**Activity:**
Extract from the entries below, exactly as given, only the lines from the line containing "g).notices = s.notices := rfl" to the line containing "(s.trail).crg = s.crg := rfl", both lines included.

Available data section start

-- ==== Sys2Proof/Laws/State.lean ====
section
/-! SUPPORT. One lemma per field per update of the state: what a named update leaves as it was, and what it sets. -/

namespace Sys2Proof.Machine

variable (s : State)

@[simp] theorem State.notify_pending (b : NoticeBody) (n : Nat) : (s.notify b n).pending = s.pending := rfl
@[simp] theorem State.notify_clock (b : NoticeBody) (n : Nat) : (s.notify b n).clock = s.clock := rfl
@[simp] theorem State.notify_cfe (b : NoticeBody) (n : Nat) : (s.notify b n).cfe = s.cfe := rfl
@[simp] theorem State.notify_crg (b : NoticeBody) (n : Nat) : (s.notify b n).crg = s.crg := rfl
@[simp] theorem State.notify_rtr (b : NoticeBody) (n : Nat) : (s.notify b n).rtr = s.rtr := rfl
@[simp] theorem State.notify_lvm (b : NoticeBody) (n : Nat) : (s.notify b n).lvm = s.lvm := rfl
@[simp] theorem State.notify_dfl (b : NoticeBody) (n : Nat) : (s.notify b n).dfl = s.dfl := rfl
@[simp] theorem State.notify_rsp (b : NoticeBody) (n : Nat) : (s.notify b n).rsp = s.rsp := rfl
@[simp] theorem State.notify_sas (b : NoticeBody) (n : Nat) : (s.notify b n).sas = s.sas := rfl
@[simp] theorem State.notify_oq (b : NoticeBody) (n : Nat) : (s.notify b n).oq = s.oq := rfl
@[simp] theorem State.notify_sns (b : NoticeBody) (n : Nat) : (s.notify b n).sns = s.sns := rfl
@[simp] theorem State.notify_psc (b : NoticeBody) (n : Nat) : (s.notify b n).psc = s.psc := rfl
@[simp] theorem State.notify_link (b : NoticeBody) (n : Nat) : (s.notify b n).link = s.link := rfl

@[simp] theorem State.putTracker_pending (x : Side) (t : Tracker) : (s.putTracker x t).pending = s.pending := rfl
@[simp] theorem State.putTracker_clock (x : Side) (t : Tracker) : (s.putTracker x t).clock = s.clock := rfl
@[simp] theorem State.putTracker_cfe (x : Side) (t : Tracker) : (s.putTracker x t).cfe = s.cfe := rfl
@[simp] theorem State.putTracker_crg (x : Side) (t : Tracker) : (s.putTracker x t).crg = s.crg := rfl
@[simp] theorem State.putTracker_lvm (x : Side) (t : Tracker) : (s.putTracker x t).lvm = s.lvm := rfl
@[simp] theorem State.putTracker_dfl (x : Side) (t : Tracker) : (s.putTracker x t).dfl = s.dfl := rfl
@[simp] theorem State.putTracker_rsp (x : Side) (t : Tracker) : (s.putTracker x t).rsp = s.rsp := rfl
@[simp] theorem State.putTracker_sas (x : Side) (t : Tracker) : (s.putTracker x t).sas = s.sas := rfl
@[simp] theorem State.putTracker_oq (x : Side) (t : Tracker) : (s.putTracker x t).oq = s.oq := rfl
@[simp] theorem State.putTracker_sns (x : Side) (t : Tracker) : (s.putTracker x t).sns = s.sns := rfl
@[simp] theorem State.putTracker_psc (x : Side) (t : Tracker) : (s.putTracker x t).psc = s.psc := rfl
@[simp] theorem State.putTracker_link (x : Side) (t : Tracker) : (s.putTracker x t).link = s.link := rfl
@[simp] theorem State.putTracker_notices (x : Side) (t : Tracker) : (s.putTracker x t).notices = s.notices := rfl

@[simp] theorem State.store_pending (g : Settings) : (s.store g).pending = s.pending := rfl
@[simp] theorem State.store_clock (g : Settings) : (s.store g).clock = s.clock := rfl
@[simp] theorem State.store_cfe (g : Settings) : (s.store g).cfe = s.cfe := rfl
@[simp] theorem State.store_crg (g : Settings) : (s.store g).crg = s.crg := rfl
@[simp] theorem State.store_rtr (g : Settings) : (s.store g).rtr = s.rtr := rfl
@[simp] theorem State.store_lvm (g : Settings) : (s.store g).lvm = s.lvm := rfl
@[simp] theorem State.store_dfl (g : Settings) : (s.store g).dfl = s.dfl := rfl
@[simp] theorem State.store_rsp (g : Settings) : (s.store g).rsp = s.rsp := rfl
@[simp] theorem State.store_sas (g : Settings) : (s.store g).sas = s.sas := rfl
@[simp] theorem State.store_oq (g : Settings) : (s.store g).oq = s.oq := rfl
@[simp] theorem State.store_sns (g : Settings) : (s.store g).sns = s.sns := rfl
@[simp] theorem State.store_link (g : Settings) : (s.store g).link = s.link := rfl
@[simp] theorem State.store_notices (g : Settings) : (s.store g).notices = s.notices := rfl

@[simp] theorem State.trail_pending  : (s.trail).pending = s.pending := rfl
@[simp] theorem State.trail_clock  : (s.trail).clock = s.clock := rfl
@[simp] theorem State.trail_cfe  : (s.trail).cfe = s.cfe := rfl
@[simp] theorem State.trail_crg  : (s.trail).crg = s.crg := rfl
@[simp] theorem State.trail_rtr  : (s.trail).rtr = s.rtr := rfl
@[simp] theorem State.trail_lvm  : (s.trail).lvm = s.lvm := rfl
@[simp] theorem State.trail_dfl  : (s.trail).dfl = s.dfl := rfl
@[simp] theorem State.trail_rsp  : (s.trail).rsp = s.rsp := rfl
@[simp] theorem State.trail_sas  : (s.trail).sas = s.sas := rfl
@[simp] theorem State.trail_oq  : (s.trail).oq = s.oq := rfl
@[simp] theorem State.trail_sns  : (s.trail).sns = s.sns := rfl
@[simp] theorem State.trail_psc  : (s.trail).psc = s.psc := rfl
@[simp] theorem State.trail_notices  : (s.trail).notices = s.notices := rfl

@[simp] theorem State.putSkew_pending (x : Side) (b : Int) : (s.putSkew x b).pending = s.pending := rfl
@[simp] theorem State.putSkew_clock (x : Side) (b : Int) : (s.putSkew x b).clock = s.clock := rfl
@[simp] theorem State.putSkew_cfe (x : Side) (b : Int) : (s.putSkew x b).cfe = s.cfe := rfl
@[simp] theorem State.putSkew_crg (x : Side) (b : Int) : (s.putSkew x b).crg = s.crg := rfl
@[simp] theorem State.putSkew_rtr (x : Side) (b : Int) : (s.putSkew x b).rtr = s.rtr := rfl
@[simp] theorem State.putSkew_lvm (x : Side) (b : Int) : (s.putSkew x b).lvm = s.lvm := rfl
@[simp] theorem State.putSkew_dfl (x : Side) (b : Int) : (s.putSkew x b).dfl = s.dfl := rfl
@[simp] theorem State.putSkew_sas (x : Side) (b : Int) : (s.putSkew x b).sas = s.sas := rfl
@[simp] theorem State.putSkew_oq (x : Side) (b : Int) : (s.putSkew x b).oq = s.oq := rfl
@[simp] theorem State.putSkew_sns (x : Side) (b : Int) : (s.putSkew x b).sns = s.sns := rfl
@[simp] theorem State.putSkew_psc (x : Side) (b : Int) : (s.putSkew x b).psc = s.psc := rfl
@[simp] theorem State.putSkew_link (x : Side) (b : Int) : (s.putSkew x b).link = s.link := rfl
@[simp] theorem State.putSkew_notices (x : Side) (b : Int) : (s.putSkew x b).notices = s.notices := rfl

Available data section end

**Expected answer:**
@[simp] theorem State.store_notices (g : Settings) : (s.store g).notices = s.notices := rfl

@[simp] theorem State.trail_pending  : (s.trail).pending = s.pending := rfl
@[simp] theorem State.trail_clock  : (s.trail).clock = s.clock := rfl
@[simp] theorem State.trail_cfe  : (s.trail).cfe = s.cfe := rfl
@[simp] theorem State.trail_crg  : (s.trail).crg = s.crg := rfl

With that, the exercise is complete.